## Problem details
Write out again only the lines that run from the start of the entries to the line containing "rw [burstCounted_noFall h]", both included.
★ ★ ★ ★ ★
theorem State.burstCounted_noFall {s : State} {x : Forwarded}
    (h : (s.burstAdvances x && ((s.burstTriggered x).clock .bst).isFalling) = false) :
    s.burstCounted x = s.burstTriggered x :=
  if_neg (Bool.not_eq_true _ ▸ h)

/-- Up to line 14 the burst alone is written, and as its step says, but for the trigger's copy. -/
theorem State.burstCounted_eq (s : State) (x : Forwarded) :
    s.bstMode.frameStep s.config.tables x = { (s.burstCounted x).bstMode with prevTrig := x.trig } ∧
    s.burstCounted x = { s with bstMode := (s.burstCounted x).bstMode, result := (s.burstCounted x).result } := by
  obtain ⟨hburst, hframe⟩ := s.burstTriggered_eq x
  obtain ⟨hcount, hcountFrame⟩ := (s.burstTriggered x).countGate_eq x.trig
  rw [BurstMode.frameStep_eq, hburst]
  cases h : s.burstAdvances x && ((s.burstTriggered x).clock .bst).isFalling with
  | true =>
    rw [burstCounted_fall h, ← hcount, burstTriggered_config]
    exact ⟨if_pos h, by rw [hcountFrame, hframe]⟩
  | false =>
    rw [burstCounted_noFall h]
    exact ⟨if_neg (Bool.not_eq_true _ ▸ h), hframe⟩

/-- A BurstMode step is these lines and the trigger's copy. -/
theorem State.runMode_burst (s : State) (x : Forwarded) :
    s.runMode .burst x = { s.burstCounted x with
      bstMode := { (s.burstCounted x).bstMode with prevTrig := x.trig }, result := s.result } := by
  obtain ⟨hstep, hframe⟩ := s.burstCounted_eq x
  rw [← hstep, hframe]
  rfl

/-- Settles O39: lines 1 to 4 by their operations, the trigger and the gate count by the edges they depend on, and the level of the
clock that line 14 leaves. -/
theorem modeBurstRunsItsPseudocode : Obligations.ModeBurstRunsItsPseudocode := by
  intro s x
  refine ⟨_, _, s.burstPeriodSet x, s.burstUpdated x, s.burstTriggered x, s.burstCounted x, _, _, _, _,
    (s.burstTriggered x).burstLength, exec_ckUpdate .bstRate x.rateRaw s, exec_qkUpdate .bstRepeat x.rangeRaw _,
    exec_ckGetValue_bstRate _, exec_pcSetPeriod .bst _ _, exec_pcUpdate .bst x.now _, rfl,
    fun h => State.burstTriggered_rise (trigRise_eq_true.2 h), fun h => State.burstTriggered_noRise (trigRise_eq_false.2 h),
    exec_pcIsFalling .bst _, fun c hc => ?entry, fun hfall hlast => ?last, fun hfall hmore => ?more,
    fun h => State.burstCounted_noFall (Bool.and_eq_false_iff.2 h), exec_pcGetState .bst _,
    (exec_modeInstr .burst x s).trans ?step⟩
  case entry => exact repeatCount_of_entry (by rw [State.burstTriggered_config, hc])
  case last =>
    rw [State.burstCounted_fall (Bool.and_eq_true_iff.2 hfall)]
    exact State.countGate_last hlast
  case more => rw [State.burstCounted_fall (Bool.and_eq_true_iff.2 hfall), State.countGate_more hmore]
  case step => rw [State.runMode_burst]; rfl

end Sys2Proof.Machine
end

section
/-! ### MODE.DIVIDE and MODE.MULTIPLY line by line (rules R175, R176)

Both follow `DM_STEP`, so its lines are followed once, for a follower that names its own units and table. -/

namespace Sys2Proof.Machine

/-- The two DivideMultiplyModes, `DIV` and `MUL` (rule R30). -/
inductive Follower where
  | div | mul

/-- The behaviour that the follower is. -/
def Follower.mode : Follower → ModeId
  | .div => .divide
  | .mul => .multiply

/-- Its `kRate`. -/
def Follower.rate : Follower → KnobId
  | .div => .divRate
  | .mul => .mulRate

/-- Its `kRange`. -/
def Follower.range : Follower → KnobId
  | .div => .divRange
  | .mul => .mulRange

/-- Its `clk`. -/
def Follower.clock : Follower → ClockId
  | .div => .div
  | .mul => .mul

/-- Its `X_RATIO`, a constant table. -/
def Follower.table : Follower → Tables → List (List Ratio)
  | .div => Tables.divRatio
  | .mul => Tables.mulRatio

/-- A read of its table. -/
def Follower.ratio : Follower → Tables → Nat → Nat → Ratio
  | .div => divRatio
  | .mul => mulRatio

/-- The state of a follower. -/
def State.follower (s : State) : Follower → DivMulMode
  | .div => s.divMode
  | .mul => s.mulMode

/-- The state with a follower replaced. -/
def State.setFollower (s : State) (i : Follower) (d : DivMulMode) : State :=
  match i with
  | .div => { s with divMode := d }
  | .mul => { s with mulMode := d }

@[simp] theorem State.follower_setFollower (s : State) (i : Follower) (d : DivMulMode) :
    (s.setFollower i d).follower i = d := by
  cases i <;> rfl

@[simp] theorem State.setFollower_setFollower (s : State) (i : Follower) (d d' : DivMulMode) :
    (s.setFollower i d).setFollower i d' = s.setFollower i d' := by
  cases i <;> rfl

@[simp] theorem State.setFollower_config (s : State) (i : Follower) (d : DivMulMode) :
    (s.setFollower i d).config = s.config := by
  cases i <;> rfl

@[simp] theorem State.follower_withResult (s : State) (i : Follower) (r : Result) :
    (s.withResult r).follower i = s.follower i := by
  cases i <;> rfl

@[simp] theorem State.setFollower_withResult (s : State) (i : Follower) (d : DivMulMode) (r : Result) :
    (s.withResult r).setFollower i d = (s.setFollower i d).withResult r := by
  cases i <;> rfl

@[simp] theorem State.withResult_withResult (s : State) (r r' : Result) :
    (s.withResult r).withResult r' = s.withResult r' := rfl

theorem Follower.ratio_of_row (i : Follower) {tb : Tables} {t r : Nat} {row : List Ratio} {q : Ratio}
    (hrow : (i.table tb)[t]? = some row) (hq : row[r]? = some q) : i.ratio tb t r = q := by
  cases i with
  | div => exact divRatio_of_row hrow hq
  | mul => exact mulRatio_of_row hrow hq

/-! ### The lines -/

/-- The state after lines 1 and 2: both knobs read. -/
def State.followerKnobsRead (s : State) (i : Follower) (x : Forwarded) : State :=
  let s1 := (s.setKnob i.rate ((s.knob i.rate).update x.rateRaw)).withResult .none
  (s1.setKnob i.range ((s1.knob i.range).update x.rangeRaw)).withResult .none

/-- The state after line 3: the clock updated. -/
def State.followerUpdated (s : State) (i : Follower) (x : Forwarded) : State :=
  let s2 := s.followerKnobsRead i x
  (s2.setClock i.clock ((s2.clock i.clock).update x.now)).withResult (.bit (s2.clock i.clock).advances)

/-- The ratio that the two knobs select. -/
def State.followerRatio (s : State) (i : Follower) : Ratio :=
  i.ratio s.config.tables (s.follower i).kRange.currentIndex.toNat (s.follower i).kRate.currentIndex.toNat

/-- Lines 8 to 12: the period is set, the clock synchronised to phase 0 and the time of the rise kept. -/
def State.followRise (s : State) (i : Follower) (now : Time) : State :=
  let est := now - (s.follower i).lastInRise
  let u := (s.setClock i.clock
    ((s.clock i.clock).setPeriod (followerPeriod (isMultiply i.mode) est (s.followerRatio i)))).withResult .none
  let v := (u.setClock i.clock ((u.clock i.clock).sync 0#17)).withResult .none
  v.setFollower i { v.follower i with lastInRise := now }

/-- Line 14: the clock is synchronised to its duty. -/
def State.followFall (s : State) (i : Follower) : State :=
  (s.setClock i.clock ((s.clock i.clock).sync (s.follower i).clk.duty)).withResult .none

/-- The state after line 14 without line 6: at most one of the edges is seen. -/
def State.followerSynced (s : State) (i : Follower) (x : Forwarded) : State :=
  let s3 := s.followerUpdated i x
  if trigRise x.trig (s.follower i).prevIn then s3.followRise i x.now
  else if trigFall x.trig (s.follower i).prevIn then s3.followFall i
  else s3

theorem State.followerSynced_rise {s : State} {i : Follower} {x : Forwarded}
    (h : trigRise x.trig (s.follower i).prevIn = true) :
    s.followerSynced i x = (s.followerUpdated i x).followRise i x.now :=
  if_pos h

theorem State.followerSynced_fall {s : State} {i : Follower} {x : Forwarded}
    (h : x.trig = false ∧ (s.follower i).prevIn = true) :
    s.followerSynced i x = (s.followerUpdated i x).followFall i := by
  simp [State.followerSynced, trigRise, trigFall, h]

theorem State.followerSynced_level {s : State} {i : Follower} {x : Forwarded} (h : x.trig = (s.follower i).prevIn) :
    s.followerSynced i x = s.followerUpdated i x := by
  simp [State.followerSynced, trigRise, trigFall, h]

/-! ### The lines and the step of the model -/

theorem State.followerUpdated_eq (s : State) (i : Follower) (x : Forwarded) :
    s.followerUpdated i x =
      (s.setFollower i { s.follower i with
        kRate := (s.follower i).kRate.update x.rateRaw
        kRange := (s.follower i).kRange.update x.rangeRaw
        clk := (s.follower i).clk.update x.now }).withResult (.bit (s.follower i).clk.advances) := by
  cases i <;>
    simp [followerUpdated, followerKnobsRead, setFollower, follower, setKnob, setClock, withResult, Follower.rate,
      Follower.range, Follower.clock]

theorem State.followRise_eq (s : State) (i : Follower) (now : Time) :
    s.followRise i now = (s.setFollower i ((s.follower i).inputRise (followerPeriod (isMultiply i.mode))
      (i.ratio s.config.tables) now)).withResult .none := by
  cases i <;> rfl

theorem State.followFall_eq (s : State) (i : Follower) :
    s.followFall i =
      (s.setFollower i { s.follower i with clk := (s.follower i).clk.sync (s.follower i).clk.duty }).withResult .none := by
  cases i <;> rfl

theorem State.runMode_eq_setFollower (s : State) (i : Follower) (x : Forwarded) :
    s.runMode i.mode x = (s.setFollower i ((s.follower i).frameStep (followerPeriod (isMultiply i.mode))
      (i.ratio s.config.tables) x)).withResult s.result := by
  cases i <;> rfl

/-- A follower's step is these lines and the input's copy. -/
theorem State.runMode_follower (s : State) (i : Follower) (x : Forwarded) :
    s.runMode i.mode x = ((s.followerSynced i x).setFollower i
      { (s.followerSynced i x).follower i with prevIn := x.trig }).withResult s.result := by
  rw [runMode_eq_setFollower]
  cases ht : x.trig <;> cases hp : (s.follower i).prevIn <;>
    simp [followerSynced, followRise_eq, followFall_eq, followerUpdated_eq, DivMulMode.frameStep, DivMulMode.inputRise,
      trigRise, trigFall, ht, hp]

/-- The fifteen lines of `DM_STEP` (rule R175), for either follower. -/
theorem follower_runs_pseudocode (i : Follower) (s : State) (x : Forwarded) :
    ∃ s1 s2 s3 s14 : State, ∃ (adv high : Bool) (q : Ratio),
      exec (.qkUpdate i.rate x.rateRaw) s = .next s1 ∧
      exec (.qkUpdate i.range x.rangeRaw) s1 = .next s2 ∧
      exec (.pcUpdate i.clock x.now) s2 = .next s3 ∧ s3.result = .bit adv ∧
      (∀ row r, (i.table s.config.tables)[(s3.follower i).kRange.currentIndex.toNat]? = some row →
        row[(s3.follower i).kRate.currentIndex.toNat]? = some r → q = r) ∧
      (x.trig = true ∧ (s.follower i).prevIn = false →
        ∃ u v, exec (.pcSetPeriod i.clock
            (followerPeriod (isMultiply i.mode) (x.now - (s.follower i).lastInRise) q)) s3 = .next u ∧
          exec (.pcSync i.clock 0#17) u = .next v ∧
          s14 = v.setFollower i { v.follower i with lastInRise := x.now }) ∧
      (x.trig = false ∧ (s.follower i).prevIn = true →
        exec (.pcSync i.clock (s3.follower i).clk.duty) s3 = .next s14) ∧
      (x.trig = (s.follower i).prevIn → s14 = s3) ∧
      exec (.pcGetState i.clock) s14 = .next { s14 with result := .bit high } ∧
      exec (modeInstr i.mode x) s = .next
        ((s14.setFollower i { s14.follower i with prevIn := x.trig }).withResult
          (.level (if high then 255#8 else 0#8))) := by
  have hconfig : (s.followerUpdated i x).config = s.config := by simp [State.followerUpdated_eq]
  have hlast : ((s.followerUpdated i x).follower i).lastInRise = (s.follower i).lastInRise := by
    simp [State.followerUpdated_eq]
  refine ⟨_, s.followerKnobsRead i x, s.followerUpdated i x, s.followerSynced i x, _, _,
    (s.followerUpdated i x).followerRatio i, exec_qkUpdate i.rate x.rateRaw s, exec_qkUpdate i.range x.rangeRaw _,
    exec_pcUpdate i.clock x.now _, rfl, fun row r hrow hr => ?ratio, fun hrise => ?rise, fun hfall => ?fall,
    State.followerSynced_level, exec_pcGetState i.clock _, (exec_modeInstr i.mode x s).trans ?step⟩
  case ratio => exact i.ratio_of_row (by rw [hconfig, hrow]) hr
  case rise =>
    refine ⟨_, _, exec_pcSetPeriod i.clock _ _, exec_pcSync i.clock _ _, ?_⟩
    rw [State.followerSynced_rise (trigRise_eq_true.2 hrise), ← hlast]
    rfl
  case fall => rw [State.followerSynced_fall hfall]; exact exec_pcSync i.clock _ _
  case step =>
    rw [State.runMode_follower]
    cases i <;> rfl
★ ★ ★ ★ ★
## Expected answer
theorem State.burstCounted_noFall {s : State} {x : Forwarded}
    (h : (s.burstAdvances x && ((s.burstTriggered x).clock .bst).isFalling) = false) :
    s.burstCounted x = s.burstTriggered x :=
  if_neg (Bool.not_eq_true _ ▸ h)

/-- Up to line 14 the burst alone is written, and as its step says, but for the trigger's copy. -/
theorem State.burstCounted_eq (s : State) (x : Forwarded) :
    s.bstMode.frameStep s.config.tables x = { (s.burstCounted x).bstMode with prevTrig := x.trig } ∧
    s.burstCounted x = { s with bstMode := (s.burstCounted x).bstMode, result := (s.burstCounted x).result } := by
  obtain ⟨hburst, hframe⟩ := s.burstTriggered_eq x
  obtain ⟨hcount, hcountFrame⟩ := (s.burstTriggered x).countGate_eq x.trig
  rw [BurstMode.frameStep_eq, hburst]
  cases h : s.burstAdvances x && ((s.burstTriggered x).clock .bst).isFalling with
  | true =>
    rw [burstCounted_fall h, ← hcount, burstTriggered_config]
    exact ⟨if_pos h, by rw [hcountFrame, hframe]⟩
  | false =>
    rw [burstCounted_noFall h]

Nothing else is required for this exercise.